(Stored data)

╔══

-- ==== Sys2Proof/Machine/Lane.lean ====
section
/-! DEFINITION. The lane and move forms (spec/03 R97-R105; spec/07 R177). -/

namespace Sys2Proof.Machine

open Sys2Proof

/-- VMOV (R97). -/
def execVmov (x : Args) (s : State) : Host.Outcome State Fault Refusal :=
  intForm s x [x.a] (fun w l => s.srcV w x.imm x.a l)

/-- The mask written by a comparison: the bits of active lanes; the others keep their value (R98). -/
def maskResult (old : W64) (act : W32) (p : Nat → Bool) : W64 :=
  (old &&& ~~~(act.setWidth 64)) ||| (bits32 (fun l => laneIn act l && p l)).setWidth 64

/-- VCMP (R98, R99). -/
def execVcmp (fn : CmpFn) (x : Args) (s : State) : Host.Outcome State Fault Refusal :=
  laneForm s x [x.a, x.b]
    (fun w act => maskResult (w.oldD x.cm x.d) act
      (fun l => cmpHolds fn (s.srcV w x.imm x.a l) (s.srcV w x.imm x.b l)))
    (fun _ _ _ => 0)

/-- One lane of VFCMP. -/
def State.fcmpLane (s : State) (w : Who) (fn : FcmpFn) (x : Args) (l : Nat) : Bool × FlagSet :=
  cmpF32 fn (fmtFZ w.f.fmt) (s.srcV w x.imm x.a l) (s.srcV w x.imm x.b l)

/-- VFCMP (R98, R99). -/
def execVfcmp (fn : FcmpFn) (x : Args) (s : State) : Host.Outcome State Fault Refusal :=
  laneForm s x [x.a, x.b]
    (fun w act => maskResult (w.oldD x.cm x.d) act (fun l => (s.fcmpLane w fn x l).1))
    (fun w _ l => (s.fcmpLane w fn x l).2)

/-- VSEL's selector (R97). -/
def State.selects (s : State) (w : Who) (x : Args) (l : Nat) : Bool :=
  let c := s.srcV w x.imm x.c l
  match x.c with
  | .v _ => c != 0
  | .q _ => c != 0
  | .sp y => if y.isScalar then c.getLsbD l else c != 0
  | _ => c.getLsbD l

/-- VSEL (R97). -/
def execVsel (x : Args) (s : State) : Host.Outcome State Fault Refusal :=
  intForm s x [x.a, x.b, x.c]
    (fun w l => if s.selects w x l then s.srcV w x.imm x.a l else s.srcV w x.imm x.b l)

/-- The source lane that a scalar operand names (R100, R105). -/
def State.laneNo (s : State) (w : Who) (x : Args) : Nat := (s.srcS w x.imm x.b).toNat % 32

/-- VBCAST (R100, R102). -/
def execVbcast (fn : BcastFn) (x : Args) (s : State) : Host.Outcome State Fault Refusal :=
  intForm s x [] (fun w l =>
    match fn with
    | .s => s.srcV w x.imm x.a l
    | .lane => s.srcV w x.imm x.a (s.laneNo w x))

/-- VSHFL (R101, R102). -/
def execVshfl (fn : ShflFn) (x : Args) (s : State) : Host.Outcome State Fault Refusal :=
  intForm s x [x.b] (fun w l => s.srcV w x.imm x.a (shuffleSrc fn l (s.srcV w x.imm x.b l)))

/-- An integer reduction over the active lanes (R103). -/
def reduceInt (fn : RedFn) (l : List W32) : W64 :=
  let fold (f : W32 → W32 → W32) : W32 :=
    match l with
    | [] => 0
    | a :: t => t.foldl f a
  match fn with
  | .add => (fold (· + ·)).signExtend 64
  | .min => (fold (minMax .min)).signExtend 64
  | .max => (fold (minMax .max)).signExtend 64
  | .minu => (fold (minMax .minu)).setWidth 64
  | .maxu => (fold (minMax .maxu)).setWidth 64
  | .and => (fold (· &&& ·)).setWidth 64
  | .or => (fold (· ||| ·)).setWidth 64
  | .xor => (fold (· ^^^ ·)).setWidth 64
  | _ => 0

/-- The FP32 operation of a reduction's tree (R104). -/
def reduceOp (fn : RedFn) (fmt : W32) (a b : W32) : W32 × FlagSet :=
  match fn with
  | .fmin => minMaxF32 false .num (fmtFZ fmt) a b
  | .fmax => minMaxF32 true .num (fmtFZ fmt) a b
  | _ => addF32 (rmodeOf (fmtRM fmt)) (fmtFZ fmt) a b

/-- The result of the tree; a value that no operation has met is brought to the canonical NaN all the same (R104, R175). -/
def reduceTree (op : W32 → W32 → W32 × FlagSet) (act : W32) (a : Nat → W32) : W32 × FlagSet :=
  match activeList act with
  | [l] => canonNan (a l)
  | _ =>
    let r := treeSum op 5 ((List.range 32).map (fun l => if laneIn act l then some (a l) else none))
    (r.1.getD 0, r.2)

/-- VRED over lane values: the value and the flags of its tree (R103, R104). -/
def reduce (fn : RedFn) (fmt : W32) (act : W32) (a : Nat → W32) : W64 × FlagSet :=
  let tree : W64 × FlagSet := let r := reduceTree (reduceOp fn fmt) act a; (r.1.setWidth 64, r.2)
  match fn with
  | .fadd => tree
  | .fmin => tree
  | .fmax => tree
  | _ => (reduceInt fn ((activeList act).map a), 0)

/-- VRED (R103, R104): with no lane active D keeps its value; a cause's mask is that of all active lanes (R177). -/
def execVred (fn : RedFn) (x : Args) (s : State) : Host.Outcome State Fault Refusal :=
  run s (fun w =>
    s.laneBody w (if w.active x.msk = 0 then keepD x else x) [x.a]
      (fun w act => if act = 0 then w.oldD x.cm x.d else (reduce fn w.f.fmt act (s.srcV w x.imm x.a)).1)
      (fun w act _ => (reduce fn w.f.fmt act (s.srcV w x.imm x.a)).2))

/-- VEXT (R102, R105): with no lane active D keeps its value. -/
def execVext (fn : ExtFn) (x : Args) (s : State) : Host.Outcome State Fault Refusal :=
  run s (fun w =>
    s.laneBody w (if w.active x.msk = 0 then keepD x else x) []
      (fun w act =>
        if act = 0 then w.oldD x.cm x.d
        else
          let v := s.srcV w x.imm x.a (s.laneNo w x)
          match fn with
          | .z => v.setWidth 64
          | .s => v.signExtend 64)
      (fun _ _ _ => 0))

end Sys2Proof.Machine
end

╚══

* ACTION ITEM: Nothing but the lines from the top of the records down to the line with "intForm s x [x.a]" belongs in the answer; repeat them exactly.

* SOLUTION TO THIS TASK:
-- ==== Sys2Proof/Machine/Lane.lean ====
section
/-! DEFINITION. The lane and move forms (spec/03 R97-R105; spec/07 R177). -/

namespace Sys2Proof.Machine

open Sys2Proof

/-- VMOV (R97). -/
def execVmov (x : Args) (s : State) : Host.Outcome State Fault Refusal :=
  intForm s x [x.a] (fun w l => s.srcV w x.imm x.a l)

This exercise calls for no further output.